Looking for a couple owner/operator subs and possibly a couple drivers.
Northern Ocean County, based in Jackson.
Need to be available 24/7 December thru March.
All commercial work.
Contact me thru here or my website.


----------



## plowin4u

Hi Tim, still interested, we can meet up anywhere in Jackson,i put my phone number in the previous pm's that i sent ya, talk to you soon, thanks Cliff


----------



## tjlands

Cliff
I will call you Monday


----------



## plowin4u

Good talking to you, will get in touch with you very soon, should have one truck available for you.


----------



## tjlands

Still looking....


----------



## plowin4u

Hi Tim, I have been very busy at the shop, will give you a call on mon, should have a truck ready for you, thanks


----------



## tjlands

Still need one more Sub in Jackson, plenty of work.
Contact me here or thru my website
Tim


----------



## Shade Tree NJ

still looking for drivers? [email protected]


----------



## jdilliplane1

have a 99 F250 with western 71/2 plow and as many shovelers/snowblowers as you need. Send me an email. Available for cash work this storm, possibly more in the future waiting on a contract that is supposed to kick in Jan 1st, but maybe i'll just work for you.

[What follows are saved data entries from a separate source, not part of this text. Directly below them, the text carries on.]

-- ==== Sys2Proof/Laws/KeptBus.lean ====
section
/-! SUPPORT. What register accesses, requests, the configuration image and the instructions of SEQ keep. -/

set_option linter.unusedTactic false
set_option linter.unreachableTactic false

namespace Sys2Proof.Machine.Kept

set_option Elab.async false

variable {key : Option (List Byte)} {fac : List Dword} {q : List Instr}

theorem phaseCurrent {s : State} {p : Nat} (h : Kept key fac q s) :
    Kept key fac q (State.phaseCurrent s p).2 := by
  unfold State.phaseCurrent
  with_reducible repeat' first | assumption | intro _ | apply draw | apply ite | apply dite | apply foldl | refine snd ‹_› ?_ | split | refine upd ?_

theorem look {s : State} {a : Nat} (h : Kept key fac q s) :
    Kept key fac q (State.look s a).2 := by
  unfold State.look
  extract_lets s1 m
  have h1 : Kept key fac q s1 := ite h.clock (ite h.tick h)
  clear_value s1
  split
  · exact h1.phaseCurrent
  · split
    · exact h1
    · exact h1.draw

theorem plainWrite {s : State} {m : Master} {r : RegRow} {a : Nat} {v : Word} (h : Kept key fac q s) :
    Kept key fac q (State.plainWrite s m r a v).2 := by
  unfold State.plainWrite
  extract_lets w
  split
  · exact h
  · split
    · exact h.put _ _
    · exact h
    · exact h.setReg _ _

theorem drainBegin {s : State} {ccpl : Option (Port × Flit)} (h : Kept key fac q s) :
    Kept key fac q (State.drainBegin s ccpl) := by
  unfold State.drainBegin
  with_reducible repeat' first | assumption | intro _ | apply flushAll | apply ite | apply dite | apply foldl | split | refine upd ?_

theorem csDataWrite {s : State} {k : Nat} {v : Word} (h : Kept key fac q s) :
    Kept key fac q (State.csDataWrite s k v) := by
  unfold State.csDataWrite
  refine ite ?_ h
  unfold State.modSeq
  refine ofSeq h ?_ ?_
  · exact h.canon.sram
  · exact Sparse.wf_set (fun _ => BitVec.allOnes 128) _ _ _ h.canon.cs

theorem txWinWrite {s : State} {k : Nat} {v : Word} (h : Kept key fac q s) :
    Kept key fac q (State.txWinWrite s k v) := by
  unfold State.txWinWrite
  have hw := Sparse.wf_foldl_set (0 : Byte) (fun i => 64 * s.rd F.LBS_TX_WIN_SEL_PART + 4 * k + i)
    (fun i => (beBytes 4 v.toNat).getD i 0) (List.range 4) s.lbs.win h.canon.win
  exact ⟨{ h.canon with win := hw }, h.fusedOf rfl, h.fac, h.queue⟩

theorem cmdLow {s : State} {m : Master} {p : Port} {a : Nat} {v : Word} (h : Kept key fac q s) :
    KeptOpt key fac q (State.cmdLow s m p a v) := by
  unfold Sys2Proof.Machine.State.cmdLow
  with_reducible repeat' first | assumption | apply KeptOpt.orElse | apply KeptOpt.onReg | apply KeptOpt.onArr | apply KeptOpt.onSlot | apply KeptOpt.guard | intro _ | apply dload | apply put | apply setReg | apply bkpLogClr | apply arbWrite | apply tskCmdWrite | apply seqHaltWrite | apply csDataWrite | apply evtForce | apply lsvCmdWrite | apply ite | apply dite | apply foldl | refine snd ‹_› ?_ | split | refine upd ?_

theorem cmdMid {s : State} {m : Master} {a : Nat} {v : Word} (h : Kept key fac q s) :
    KeptOpt key fac q (State.cmdMid s m a v) := by
  unfold Sys2Proof.Machine.State.cmdMid
  with_reducible repeat' first | assumption | apply KeptOpt.orElse | apply KeptOpt.onReg | apply KeptOpt.onArr | apply KeptOpt.onSlot | apply KeptOpt.guard | intro _ | apply cchOp | apply regionSet | apply ilvWrite | apply pgtoWrite | apply delayWrite | apply trnCtrlWrite | apply fillStart | apply skinkCfgWrite | apply draw | apply flcCmdWrite | apply mcCmd | apply lockWrite | apply cphCommand | apply sessionClose | apply sessionResponse | apply ite | apply dite | apply foldl | refine snd ‹_› ?_ | split | refine upd ?_

theorem evtCmd {s : State} {v : Word} (h : Kept key fac q s) :
    Kept key fac q (State.evtCmd s v) := by
  unfold State.evtCmd
  with_reducible repeat' first | assumption | intro _ | apply evtArm | apply evtDisarm | apply evtDisarmAll | apply ite | apply dite | apply foldl | refine snd ‹_› ?_ | split | refine upd ?_

theorem lddCtrlWrite {s : State} {m : Master} {r : RegRow} {c : Chan} {v : Word} (h : Kept key fac q s) :
    Kept key fac q (State.lddCtrlWrite s m r c v) := by
  unfold State.lddCtrlWrite
  with_reducible repeat' first | assumption | intro _ | apply plainWrite | apply setRlvl | apply gateEarly | apply ite | apply dite | apply foldl | refine snd ‹_› ?_ | split | refine upd ?_

theorem cmdDisc {s : State} {m : Master} {r : RegRow} {a : Nat} {v : Word} (h : Kept key fac q s) :
    KeptOpt key fac q (State.cmdDisc s m r a v) := by
  unfold Sys2Proof.Machine.State.cmdDisc
  with_reducible repeat' first | assumption | apply KeptOpt.orElse | apply KeptOpt.onReg | apply KeptOpt.onArr | apply KeptOpt.onSlot | apply KeptOpt.guard | intro _ | apply angCtrlWrite | apply sprWrite | apply evtCmd | apply sliceWrite | apply pllCtrlWrite | apply skewWrite | apply inCtrlWrite | apply wr | apply runAbort | apply lddStatWrite | apply lddCtrlWrite | apply ite | apply dite | apply foldl | split | refine upd ?_

theorem lanesWrite {s : State} {v : Word} (h : Kept key fac q s) :
    Kept key fac q (State.lanesWrite s v) := by
  unfold State.lanesWrite
  with_reducible repeat' first | assumption | intro _ | apply wr | apply forEach | apply put | apply ite | apply dite | apply foldl | split | refine upd ?_

theorem memWrite {s : State} {m : Master} {r : RegRow} {a : Nat} {v : Word} (h : Kept key fac q s) :
    Kept key fac q (State.memWrite s m r a v) := by
  unfold State.memWrite
  with_reducible repeat' first | assumption | intro _ | apply plainWrite | apply ite | apply dite | apply foldl | refine snd ‹_› ?_ | split | refine upd ?_

theorem spnCmdWrite {s : State} {v : Word} (h : Kept key fac q s) :
    Kept key fac q (State.spnCmdWrite s v) := by
  unfold State.spnCmdWrite
  split
  · exact h
  · exact h.spnCommand fun _ h => h.spinRun
  · exact h.spnCommand fun _ h => h.stopRun
  · exact h.spnCommand fun _ h => h.brakeRun
  · exact h.spnCommand fun _ h => h.coastRun
  · exact h.spnCommand fun _ h => h.parkRun
  · exact h.spnCommand fun _ h => h.rotateRun
  · exact h.spnCommand fun _ h => h

theorem sldCmdWrite {s : State} {n : Stepper} {v : Word} (h : Kept key fac q s) :
    Kept key fac q (State.sldCmdWrite s n v) := by
  unfold State.sldCmdWrite
  with_reducible repeat' first | assumption | intro _ | apply draw | apply sldStopRun | apply sldCommand | apply ite | apply dite | apply foldl | refine snd ‹_› ?_ | split | refine upd ?_

theorem pmcSelWrite {s : State} {m : Master} {r : RegRow} {k : Nat} {v : Word} (h : Kept key fac q s) :
    Kept key fac q (State.pmcSelWrite s m r k v) := by
  unfold State.pmcSelWrite
  with_reducible repeat' first | assumption | intro _ | apply plainWrite | apply draw | apply setReg | apply ite | apply dite | apply foldl | refine snd ‹_› ?_ | split | refine upd ?_

theorem cmdHigh {s : State} {m : Master} {r : RegRow} {a : Nat} {v : Word} (h : Kept key fac q s) :
    KeptOpt key fac q (State.cmdHigh s m r a v) := by
  unfold Sys2Proof.Machine.State.cmdHigh
  with_reducible repeat' first | assumption | apply KeptOpt.orElse | apply KeptOpt.onReg | apply KeptOpt.onArr | apply KeptOpt.onSlot | apply KeptOpt.guard | intro _ | apply put | apply orderPreset | apply pmcSelWrite | apply lanesWrite | apply memWrite | apply spnStatWrite | apply spnCmdWrite | apply plainWrite | apply sldCmdWrite | apply sldPosWrite | apply rxVerdict | apply lbsSendCmd | apply txWinWrite | apply ite | apply dite | apply foldl | refine snd ‹_› ?_ | split | refine upd ?_

theorem command {s : State} {m : Master} {p : Port} {r : RegRow} {a : Nat} {v : Word} (h : Kept key fac q s) :
    KeptOpt key fac q (State.command s m p r a v) := by
  unfold Sys2Proof.Machine.State.command
  with_reducible repeat' first | assumption | apply KeptOpt.orElse | apply KeptOpt.onReg | apply KeptOpt.onArr | apply KeptOpt.onSlot | apply KeptOpt.guard | intro _ | apply cmdLow | apply cmdMid | apply cmdDisc | apply cmdHigh | apply ite | apply dite | apply foldl | split | refine upd ?_

theorem regWrite {s : State} {m : Master} {p : Port} {a : Nat} {v : Word} (h : Kept key fac q s) :
    Kept key fac q (State.regWrite s m p a v).2 := by
  unfold State.regWrite
  split
  · exact h
  · split
    · rename_i e
      exact h.command _ e
    · split
      rename_i e
      exact ite (snd e h.plainWrite).drainBegin (snd e h.plainWrite)

theorem readRC {s : State} {a : Nat} (h : Kept key fac q s) :
    Kept key fac q (State.readRC s a).2 := by
  unfold State.readRC
  split
  rename_i e
  exact (snd e h.look).setReg _ _

theorem readLo {s : State} {m : Master} {a : Nat} {clear : Bool} (h : Kept key fac q s) :
    Kept key fac q (State.readLo s m a clear).2 := by
  unfold State.readLo
  split
  rename_i e1
  split
  rename_i e2
  have h2 := snd e2 (snd e1 h.look).look
  exact ite ((h2.latchHi _ _ _).setPair _ _) (h2.latchHi _ _ _)

theorem regRead {s : State} {m : Master} {a : Nat} (h : Kept key fac q s) :
    Kept key fac q (State.regRead s m a).2 := by
  unfold State.regRead
  split
  · exact h
  · split
    rename_i e
    have h1 := snd e (by
      split
      · exact h
      · split
        · exact h.rdata
        · split
          · exact h.sessionChallenge
          · split
            · exact h.look
            · exact h.readRC
            · exact h.readRC
            · exact h.readLo
            · exact h.readLo
            · exact h)
    exact ite h1.touch h1

theorem busyMark {s : State} {m : Master} {a : Nat} (h : Kept key fac q s) :
    Kept key fac q (State.busyMark s m a) := by
  unfold State.busyMark
  with_reducible repeat' first | assumption | intro _ | apply bump | apply lockErr | apply flcBusyAnswer | apply ite | apply dite | apply foldl | split | refine upd ?_

theorem accessEvent {s : State} {cls : Nat} {m : Master} {a : Nat} (h : Kept key fac q s) :
    Kept key fac q (State.accessEvent s cls m a) := by
  unfold State.accessEvent
  with_reducible repeat' first | assumption | intro _ | apply pmcEvent | apply ite | apply dite | apply foldl | split | refine upd ?_

theorem refused {s : State} {m : Master} {a : Nat} {r : RegAns} (h : Kept key fac q s) :
    Kept key fac q (State.refused s m a r) := by
  unfold State.refused
  with_reducible repeat' first | assumption | intro _ | apply accessEvent | apply busyMark | apply ite | apply dite | apply foldl | split | refine upd ?_

theorem doWrite {s : State} {m : Master} {p : Port} {a : Nat} {v : Word} (h : Kept key fac q s) :
    Kept key fac q (State.doWrite s m p a v) := by
  unfold State.doWrite
  with_reducible repeat' first | assumption | intro _ | apply drain | apply regWrite | apply accessEvent | apply ite | apply dite | apply foldl | split | refine upd ?_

Send me an email [email protected]. Available starting tomorrow


----------



## throughthestorm

I have two trucks with plows ready to go, give me a call 
If you need assistance call 410-967-1203


----------



## plowin4u

Just putting this out there, I just began working for Tim this season, and wanted to let everybody know that it's working out great, he pay's very quickly, no b.s. here, good guy to work for, looking forward to giving him more trucks next season. By the way Tim, I may have another truck to send your way, need about another week to try and finish it up.


----------